**Available records**
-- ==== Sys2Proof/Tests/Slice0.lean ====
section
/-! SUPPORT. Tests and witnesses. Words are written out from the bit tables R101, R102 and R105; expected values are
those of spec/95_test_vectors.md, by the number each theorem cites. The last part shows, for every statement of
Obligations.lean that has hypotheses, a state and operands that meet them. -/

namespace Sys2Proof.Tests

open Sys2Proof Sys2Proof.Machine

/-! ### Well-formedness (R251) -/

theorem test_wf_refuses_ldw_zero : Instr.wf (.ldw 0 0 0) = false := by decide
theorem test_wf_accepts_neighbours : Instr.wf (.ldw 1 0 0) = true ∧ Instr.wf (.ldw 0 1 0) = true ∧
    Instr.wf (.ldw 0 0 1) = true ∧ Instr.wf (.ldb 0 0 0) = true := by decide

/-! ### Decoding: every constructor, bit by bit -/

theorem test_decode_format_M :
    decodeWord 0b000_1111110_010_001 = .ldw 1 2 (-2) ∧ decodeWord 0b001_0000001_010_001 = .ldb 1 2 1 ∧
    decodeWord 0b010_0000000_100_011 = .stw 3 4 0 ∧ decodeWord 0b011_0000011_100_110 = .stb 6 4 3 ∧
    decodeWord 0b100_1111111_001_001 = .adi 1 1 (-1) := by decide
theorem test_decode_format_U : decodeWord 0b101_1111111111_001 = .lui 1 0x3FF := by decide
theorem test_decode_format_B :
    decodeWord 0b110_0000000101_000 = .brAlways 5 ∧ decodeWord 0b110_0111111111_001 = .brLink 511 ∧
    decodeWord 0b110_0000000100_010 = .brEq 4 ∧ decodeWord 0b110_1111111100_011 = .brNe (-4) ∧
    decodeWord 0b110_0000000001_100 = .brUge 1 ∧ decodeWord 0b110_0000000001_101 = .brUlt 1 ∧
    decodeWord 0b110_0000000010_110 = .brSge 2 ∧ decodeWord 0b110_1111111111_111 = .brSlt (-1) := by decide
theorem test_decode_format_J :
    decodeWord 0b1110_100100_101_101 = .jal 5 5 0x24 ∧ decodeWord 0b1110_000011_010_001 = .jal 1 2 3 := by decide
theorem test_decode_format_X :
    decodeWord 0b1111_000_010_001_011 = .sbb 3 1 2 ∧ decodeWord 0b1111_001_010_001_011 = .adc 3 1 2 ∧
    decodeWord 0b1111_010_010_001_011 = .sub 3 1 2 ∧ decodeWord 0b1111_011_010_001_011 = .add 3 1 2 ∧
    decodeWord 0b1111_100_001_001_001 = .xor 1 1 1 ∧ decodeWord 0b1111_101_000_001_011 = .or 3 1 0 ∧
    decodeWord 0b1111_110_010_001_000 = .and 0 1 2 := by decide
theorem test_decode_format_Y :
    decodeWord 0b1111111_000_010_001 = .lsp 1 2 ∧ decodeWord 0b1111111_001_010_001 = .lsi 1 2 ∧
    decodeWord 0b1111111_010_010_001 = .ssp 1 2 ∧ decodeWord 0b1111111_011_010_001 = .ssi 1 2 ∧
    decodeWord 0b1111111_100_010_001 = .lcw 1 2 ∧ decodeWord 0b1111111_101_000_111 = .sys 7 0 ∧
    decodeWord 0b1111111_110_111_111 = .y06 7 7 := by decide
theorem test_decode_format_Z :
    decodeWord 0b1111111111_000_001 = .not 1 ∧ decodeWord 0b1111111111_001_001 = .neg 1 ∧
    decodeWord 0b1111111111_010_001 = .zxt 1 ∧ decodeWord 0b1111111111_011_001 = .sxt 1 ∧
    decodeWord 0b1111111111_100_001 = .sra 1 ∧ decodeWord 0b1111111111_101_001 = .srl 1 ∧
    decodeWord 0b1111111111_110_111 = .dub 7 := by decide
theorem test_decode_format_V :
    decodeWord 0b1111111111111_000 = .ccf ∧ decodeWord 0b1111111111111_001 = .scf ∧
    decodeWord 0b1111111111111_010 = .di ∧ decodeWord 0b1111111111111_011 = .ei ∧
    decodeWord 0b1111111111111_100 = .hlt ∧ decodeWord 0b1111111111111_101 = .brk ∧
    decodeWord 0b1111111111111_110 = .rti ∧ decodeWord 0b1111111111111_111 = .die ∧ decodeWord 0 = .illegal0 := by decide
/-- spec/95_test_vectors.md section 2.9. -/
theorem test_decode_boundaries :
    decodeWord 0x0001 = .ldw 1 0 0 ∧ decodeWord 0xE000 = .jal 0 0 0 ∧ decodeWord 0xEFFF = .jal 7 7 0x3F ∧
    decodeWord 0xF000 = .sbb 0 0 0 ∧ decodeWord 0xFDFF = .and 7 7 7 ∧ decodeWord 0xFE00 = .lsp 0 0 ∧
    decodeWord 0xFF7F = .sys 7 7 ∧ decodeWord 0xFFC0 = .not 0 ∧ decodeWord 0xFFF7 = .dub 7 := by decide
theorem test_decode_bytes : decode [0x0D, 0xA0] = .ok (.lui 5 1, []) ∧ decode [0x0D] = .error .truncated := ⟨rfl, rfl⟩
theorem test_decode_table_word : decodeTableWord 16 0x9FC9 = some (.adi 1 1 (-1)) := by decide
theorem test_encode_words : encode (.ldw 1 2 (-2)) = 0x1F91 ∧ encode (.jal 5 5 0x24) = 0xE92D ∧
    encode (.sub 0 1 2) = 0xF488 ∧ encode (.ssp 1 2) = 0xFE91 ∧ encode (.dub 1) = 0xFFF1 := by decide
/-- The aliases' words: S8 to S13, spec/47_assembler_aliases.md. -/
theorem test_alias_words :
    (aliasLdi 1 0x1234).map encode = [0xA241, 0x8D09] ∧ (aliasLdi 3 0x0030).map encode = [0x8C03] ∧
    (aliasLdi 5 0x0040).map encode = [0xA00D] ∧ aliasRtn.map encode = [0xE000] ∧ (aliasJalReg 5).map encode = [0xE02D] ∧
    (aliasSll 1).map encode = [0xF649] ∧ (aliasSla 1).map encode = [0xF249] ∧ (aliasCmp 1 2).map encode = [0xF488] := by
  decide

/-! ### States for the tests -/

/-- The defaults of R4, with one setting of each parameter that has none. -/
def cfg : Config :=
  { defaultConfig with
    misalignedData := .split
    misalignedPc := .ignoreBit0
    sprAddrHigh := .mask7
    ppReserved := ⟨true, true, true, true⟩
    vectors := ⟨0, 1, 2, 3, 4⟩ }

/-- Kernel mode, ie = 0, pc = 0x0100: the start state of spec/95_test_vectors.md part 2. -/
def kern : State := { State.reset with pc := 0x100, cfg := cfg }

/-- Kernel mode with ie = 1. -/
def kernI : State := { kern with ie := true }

**Instructions for the task**
Repeat each record above precisely as written.

**Finished exercise**
-- ==== Sys2Proof/Tests/Slice0.lean ====
section
/-! SUPPORT. Tests and witnesses. Words are written out from the bit tables R101, R102 and R105; expected values are
those of spec/95_test_vectors.md, by the number each theorem cites. The last part shows, for every statement of
Obligations.lean that has hypotheses, a state and operands that meet them. -/

namespace Sys2Proof.Tests

open Sys2Proof Sys2Proof.Machine

/-! ### Well-formedness (R251) -/

theorem test_wf_refuses_ldw_zero : Instr.wf (.ldw 0 0 0) = false := by decide
theorem test_wf_accepts_neighbours : Instr.wf (.ldw 1 0 0) = true ∧ Instr.wf (.ldw 0 1 0) = true ∧
    Instr.wf (.ldw 0 0 1) = true ∧ Instr.wf (.ldb 0 0 0) = true := by decide

/-! ### Decoding: every constructor, bit by bit -/

theorem test_decode_format_M :
    decodeWord 0b000_1111110_010_001 = .ldw 1 2 (-2) ∧ decodeWord 0b001_0000001_010_001 = .ldb 1 2 1 ∧
    decodeWord 0b010_0000000_100_011 = .stw 3 4 0 ∧ decodeWord 0b011_0000011_100_110 = .stb 6 4 3 ∧
    decodeWord 0b100_1111111_001_001 = .adi 1 1 (-1) := by decide
theorem test_decode_format_U : decodeWord 0b101_1111111111_001 = .lui 1 0x3FF := by decide
theorem test_decode_format_B :
    decodeWord 0b110_0000000101_000 = .brAlways 5 ∧ decodeWord 0b110_0111111111_001 = .brLink 511 ∧
    decodeWord 0b110_0000000100_010 = .brEq 4 ∧ decodeWord 0b110_1111111100_011 = .brNe (-4) ∧
    decodeWord 0b110_0000000001_100 = .brUge 1 ∧ decodeWord 0b110_0000000001_101 = .brUlt 1 ∧
    decodeWord 0b110_0000000010_110 = .brSge 2 ∧ decodeWord 0b110_1111111111_111 = .brSlt (-1) := by decide
theorem test_decode_format_J :
    decodeWord 0b1110_100100_101_101 = .jal 5 5 0x24 ∧ decodeWord 0b1110_000011_010_001 = .jal 1 2 3 := by decide
theorem test_decode_format_X :
    decodeWord 0b1111_000_010_001_011 = .sbb 3 1 2 ∧ decodeWord 0b1111_001_010_001_011 = .adc 3 1 2 ∧
    decodeWord 0b1111_010_010_001_011 = .sub 3 1 2 ∧ decodeWord 0b1111_011_010_001_011 = .add 3 1 2 ∧
    decodeWord 0b1111_100_001_001_001 = .xor 1 1 1 ∧ decodeWord 0b1111_101_000_001_011 = .or 3 1 0 ∧
    decodeWord 0b1111_110_010_001_000 = .and 0 1 2 := by decide
theorem test_decode_format_Y :
    decodeWord 0b1111111_000_010_001 = .lsp 1 2 ∧ decodeWord 0b1111111_001_010_001 = .lsi 1 2 ∧
    decodeWord 0b1111111_010_010_001 = .ssp 1 2 ∧ decodeWord 0b1111111_011_010_001 = .ssi 1 2 ∧
    decodeWord 0b1111111_100_010_001 = .lcw 1 2 ∧ decodeWord 0b1111111_101_000_111 = .sys 7 0 ∧
    decodeWord 0b1111111_110_111_111 = .y06 7 7 := by decide
theorem test_decode_format_Z :
    decodeWord 0b1111111111_000_001 = .not 1 ∧ decodeWord 0b1111111111_001_001 = .neg 1 ∧
    decodeWord 0b1111111111_010_001 = .zxt 1 ∧ decodeWord 0b1111111111_011_001 = .sxt 1 ∧
    decodeWord 0b1111111111_100_001 = .sra 1 ∧ decodeWord 0b1111111111_101_001 = .srl 1 ∧
    decodeWord 0b1111111111_110_111 = .dub 7 := by decide
theorem test_decode_format_V :
    decodeWord 0b1111111111111_000 = .ccf ∧ decodeWord 0b1111111111111_001 = .scf ∧
    decodeWord 0b1111111111111_010 = .di ∧ decodeWord 0b1111111111111_011 = .ei ∧
    decodeWord 0b1111111111111_100 = .hlt ∧ decodeWord 0b1111111111111_101 = .brk ∧
    decodeWord 0b1111111111111_110 = .rti ∧ decodeWord 0b1111111111111_111 = .die ∧ decodeWord 0 = .illegal0 := by decide
/-- spec/95_test_vectors.md section 2.9. -/
theorem test_decode_boundaries :
    decodeWord 0x0001 = .ldw 1 0 0 ∧ decodeWord 0xE000 = .jal 0 0 0 ∧ decodeWord 0xEFFF = .jal 7 7 0x3F ∧
    decodeWord 0xF000 = .sbb 0 0 0 ∧ decodeWord 0xFDFF = .and 7 7 7 ∧ decodeWord 0xFE00 = .lsp 0 0 ∧
    decodeWord 0xFF7F = .sys 7 7 ∧ decodeWord 0xFFC0 = .not 0 ∧ decodeWord 0xFFF7 = .dub 7 := by decide
theorem test_decode_bytes : decode [0x0D, 0xA0] = .ok (.lui 5 1, []) ∧ decode [0x0D] = .error .truncated := ⟨rfl, rfl⟩
theorem test_decode_table_word : decodeTableWord 16 0x9FC9 = some (.adi 1 1 (-1)) := by decide
theorem test_encode_words : encode (.ldw 1 2 (-2)) = 0x1F91 ∧ encode (.jal 5 5 0x24) = 0xE92D ∧
    encode (.sub 0 1 2) = 0xF488 ∧ encode (.ssp 1 2) = 0xFE91 ∧ encode (.dub 1) = 0xFFF1 := by decide
/-- The aliases' words: S8 to S13, spec/47_assembler_aliases.md. -/
theorem test_alias_words :
    (aliasLdi 1 0x1234).map encode = [0xA241, 0x8D09] ∧ (aliasLdi 3 0x0030).map encode = [0x8C03] ∧
    (aliasLdi 5 0x0040).map encode = [0xA00D] ∧ aliasRtn.map encode = [0xE000] ∧ (aliasJalReg 5).map encode = [0xE02D] ∧
    (aliasSll 1).map encode = [0xF649] ∧ (aliasSla 1).map encode = [0xF249] ∧ (aliasCmp 1 2).map encode = [0xF488] := by
  decide

/-! ### States for the tests -/

/-- The defaults of R4, with one setting of each parameter that has none. -/
def cfg : Config :=
  { defaultConfig with
    misalignedData := .split
    misalignedPc := .ignoreBit0
    sprAddrHigh := .mask7
    ppReserved := ⟨true, true, true, true⟩
    vectors := ⟨0, 1, 2, 3, 4⟩ }

/-- Kernel mode, ie = 0, pc = 0x0100: the start state of spec/95_test_vectors.md part 2. -/
def kern : State := { State.reset with pc := 0x100, cfg := cfg }

/-- Kernel mode with ie = 1. -/
def kernI : State := { kern with ie := true }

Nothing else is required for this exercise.